=== Exercise goal ===
Each record below has to be printed verbatim.

=== Data entries ===
___
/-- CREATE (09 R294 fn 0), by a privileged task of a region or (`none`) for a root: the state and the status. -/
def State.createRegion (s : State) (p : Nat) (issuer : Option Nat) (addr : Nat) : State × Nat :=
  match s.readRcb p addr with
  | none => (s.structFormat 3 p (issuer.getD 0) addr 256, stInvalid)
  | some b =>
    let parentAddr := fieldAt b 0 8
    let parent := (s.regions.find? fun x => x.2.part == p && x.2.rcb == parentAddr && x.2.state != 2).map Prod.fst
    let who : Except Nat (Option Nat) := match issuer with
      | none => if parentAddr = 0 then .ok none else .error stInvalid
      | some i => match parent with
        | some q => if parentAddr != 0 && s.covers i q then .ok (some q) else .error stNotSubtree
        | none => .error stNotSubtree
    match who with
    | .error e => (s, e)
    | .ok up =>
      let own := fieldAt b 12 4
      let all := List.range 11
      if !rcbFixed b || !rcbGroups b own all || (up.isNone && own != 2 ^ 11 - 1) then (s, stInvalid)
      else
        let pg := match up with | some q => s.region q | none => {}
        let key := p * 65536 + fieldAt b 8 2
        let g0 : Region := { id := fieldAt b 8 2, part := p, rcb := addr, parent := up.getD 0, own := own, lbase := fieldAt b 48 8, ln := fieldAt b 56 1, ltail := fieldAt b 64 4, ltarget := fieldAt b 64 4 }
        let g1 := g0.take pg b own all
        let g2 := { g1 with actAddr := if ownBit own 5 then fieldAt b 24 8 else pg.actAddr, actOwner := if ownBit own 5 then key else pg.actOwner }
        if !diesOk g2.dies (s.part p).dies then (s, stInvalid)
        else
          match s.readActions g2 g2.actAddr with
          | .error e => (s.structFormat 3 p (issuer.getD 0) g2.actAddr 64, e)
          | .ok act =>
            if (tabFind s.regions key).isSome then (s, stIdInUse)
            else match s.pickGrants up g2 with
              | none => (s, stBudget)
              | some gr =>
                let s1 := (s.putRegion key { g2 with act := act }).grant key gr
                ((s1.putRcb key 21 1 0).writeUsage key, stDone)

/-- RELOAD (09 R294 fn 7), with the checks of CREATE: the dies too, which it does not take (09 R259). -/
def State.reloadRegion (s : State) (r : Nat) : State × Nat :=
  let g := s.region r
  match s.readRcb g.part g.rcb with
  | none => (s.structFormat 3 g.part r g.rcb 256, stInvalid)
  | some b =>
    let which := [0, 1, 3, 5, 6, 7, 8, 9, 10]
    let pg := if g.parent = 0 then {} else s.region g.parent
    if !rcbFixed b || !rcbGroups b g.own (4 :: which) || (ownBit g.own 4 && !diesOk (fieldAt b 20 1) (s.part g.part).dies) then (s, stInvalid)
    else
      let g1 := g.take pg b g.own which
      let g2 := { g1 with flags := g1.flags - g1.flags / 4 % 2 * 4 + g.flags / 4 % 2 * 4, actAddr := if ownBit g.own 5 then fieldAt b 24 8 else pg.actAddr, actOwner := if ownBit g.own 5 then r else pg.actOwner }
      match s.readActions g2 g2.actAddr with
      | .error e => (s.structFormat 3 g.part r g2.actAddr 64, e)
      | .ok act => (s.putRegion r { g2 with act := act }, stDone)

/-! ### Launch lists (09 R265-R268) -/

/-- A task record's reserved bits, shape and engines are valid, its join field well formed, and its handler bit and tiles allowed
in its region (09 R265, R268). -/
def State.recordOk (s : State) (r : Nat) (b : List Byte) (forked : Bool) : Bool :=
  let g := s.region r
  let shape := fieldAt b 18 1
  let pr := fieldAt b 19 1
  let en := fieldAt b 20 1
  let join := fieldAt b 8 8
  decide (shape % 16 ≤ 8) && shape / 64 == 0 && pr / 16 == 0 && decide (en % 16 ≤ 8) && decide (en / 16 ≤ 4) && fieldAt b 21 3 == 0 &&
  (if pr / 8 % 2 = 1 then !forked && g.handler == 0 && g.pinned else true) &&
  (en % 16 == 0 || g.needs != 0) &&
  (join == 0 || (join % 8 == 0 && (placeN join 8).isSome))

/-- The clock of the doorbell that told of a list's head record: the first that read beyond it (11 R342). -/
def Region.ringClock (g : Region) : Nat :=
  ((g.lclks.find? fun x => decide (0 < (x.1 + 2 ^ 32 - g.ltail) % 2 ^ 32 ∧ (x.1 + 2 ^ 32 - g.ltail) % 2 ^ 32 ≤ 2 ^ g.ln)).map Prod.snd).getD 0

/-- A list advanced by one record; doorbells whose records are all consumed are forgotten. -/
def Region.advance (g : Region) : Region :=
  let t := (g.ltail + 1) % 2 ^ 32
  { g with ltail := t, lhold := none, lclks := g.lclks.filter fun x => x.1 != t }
___
=== Task solution ===
/-- CREATE (09 R294 fn 0), by a privileged task of a region or (`none`) for a root: the state and the status. -/
def State.createRegion (s : State) (p : Nat) (issuer : Option Nat) (addr : Nat) : State × Nat :=
  match s.readRcb p addr with
  | none => (s.structFormat 3 p (issuer.getD 0) addr 256, stInvalid)
  | some b =>
    let parentAddr := fieldAt b 0 8
    let parent := (s.regions.find? fun x => x.2.part == p && x.2.rcb == parentAddr && x.2.state != 2).map Prod.fst
    let who : Except Nat (Option Nat) := match issuer with
      | none => if parentAddr = 0 then .ok none else .error stInvalid
      | some i => match parent with
        | some q => if parentAddr != 0 && s.covers i q then .ok (some q) else .error stNotSubtree
        | none => .error stNotSubtree
    match who with
    | .error e => (s, e)
    | .ok up =>
      let own := fieldAt b 12 4
      let all := List.range 11
      if !rcbFixed b || !rcbGroups b own all || (up.isNone && own != 2 ^ 11 - 1) then (s, stInvalid)
      else
        let pg := match up with | some q => s.region q | none => {}
        let key := p * 65536 + fieldAt b 8 2
        let g0 : Region := { id := fieldAt b 8 2, part := p, rcb := addr, parent := up.getD 0, own := own, lbase := fieldAt b 48 8, ln := fieldAt b 56 1, ltail := fieldAt b 64 4, ltarget := fieldAt b 64 4 }
        let g1 := g0.take pg b own all
        let g2 := { g1 with actAddr := if ownBit own 5 then fieldAt b 24 8 else pg.actAddr, actOwner := if ownBit own 5 then key else pg.actOwner }
        if !diesOk g2.dies (s.part p).dies then (s, stInvalid)
        else
          match s.readActions g2 g2.actAddr with
          | .error e => (s.structFormat 3 p (issuer.getD 0) g2.actAddr 64, e)
          | .ok act =>
            if (tabFind s.regions key).isSome then (s, stIdInUse)
            else match s.pickGrants up g2 with
              | none => (s, stBudget)
              | some gr =>
                let s1 := (s.putRegion key { g2 with act := act }).grant key gr
                ((s1.putRcb key 21 1 0).writeUsage key, stDone)

/-- RELOAD (09 R294 fn 7), with the checks of CREATE: the dies too, which it does not take (09 R259). -/
def State.reloadRegion (s : State) (r : Nat) : State × Nat :=
  let g := s.region r
  match s.readRcb g.part g.rcb with
  | none => (s.structFormat 3 g.part r g.rcb 256, stInvalid)
  | some b =>
    let which := [0, 1, 3, 5, 6, 7, 8, 9, 10]
    let pg := if g.parent = 0 then {} else s.region g.parent
    if !rcbFixed b || !rcbGroups b g.own (4 :: which) || (ownBit g.own 4 && !diesOk (fieldAt b 20 1) (s.part g.part).dies) then (s, stInvalid)
    else
      let g1 := g.take pg b g.own which
      let g2 := { g1 with flags := g1.flags - g1.flags / 4 % 2 * 4 + g.flags / 4 % 2 * 4, actAddr := if ownBit g.own 5 then fieldAt b 24 8 else pg.actAddr, actOwner := if ownBit g.own 5 then r else pg.actOwner }
      match s.readActions g2 g2.actAddr with
      | .error e => (s.structFormat 3 g.part r g2.actAddr 64, e)
      | .ok act => (s.putRegion r { g2 with act := act }, stDone)

/-! ### Launch lists (09 R265-R268) -/

/-- A task record's reserved bits, shape and engines are valid, its join field well formed, and its handler bit and tiles allowed
in its region (09 R265, R268). -/
def State.recordOk (s : State) (r : Nat) (b : List Byte) (forked : Bool) : Bool :=
  let g := s.region r
  let shape := fieldAt b 18 1
  let pr := fieldAt b 19 1
  let en := fieldAt b 20 1
  let join := fieldAt b 8 8
  decide (shape % 16 ≤ 8) && shape / 64 == 0 && pr / 16 == 0 && decide (en % 16 ≤ 8) && decide (en / 16 ≤ 4) && fieldAt b 21 3 == 0 &&
  (if pr / 8 % 2 = 1 then !forked && g.handler == 0 && g.pinned else true) &&
  (en % 16 == 0 || g.needs != 0) &&
  (join == 0 || (join % 8 == 0 && (placeN join 8).isSome))

/-- The clock of the doorbell that told of a list's head record: the first that read beyond it (11 R342). -/
def Region.ringClock (g : Region) : Nat :=
  ((g.lclks.find? fun x => decide (0 < (x.1 + 2 ^ 32 - g.ltail) % 2 ^ 32 ∧ (x.1 + 2 ^ 32 - g.ltail) % 2 ^ 32 ≤ 2 ^ g.ln)).map Prod.snd).getD 0

/-- A list advanced by one record; doorbells whose records are all consumed are forgotten. -/
def Region.advance (g : Region) : Region :=
  let t := (g.ltail + 1) % 2 ^ 32
  { g with ltail := t, lhold := none, lclks := g.lclks.filter fun x => x.1 != t }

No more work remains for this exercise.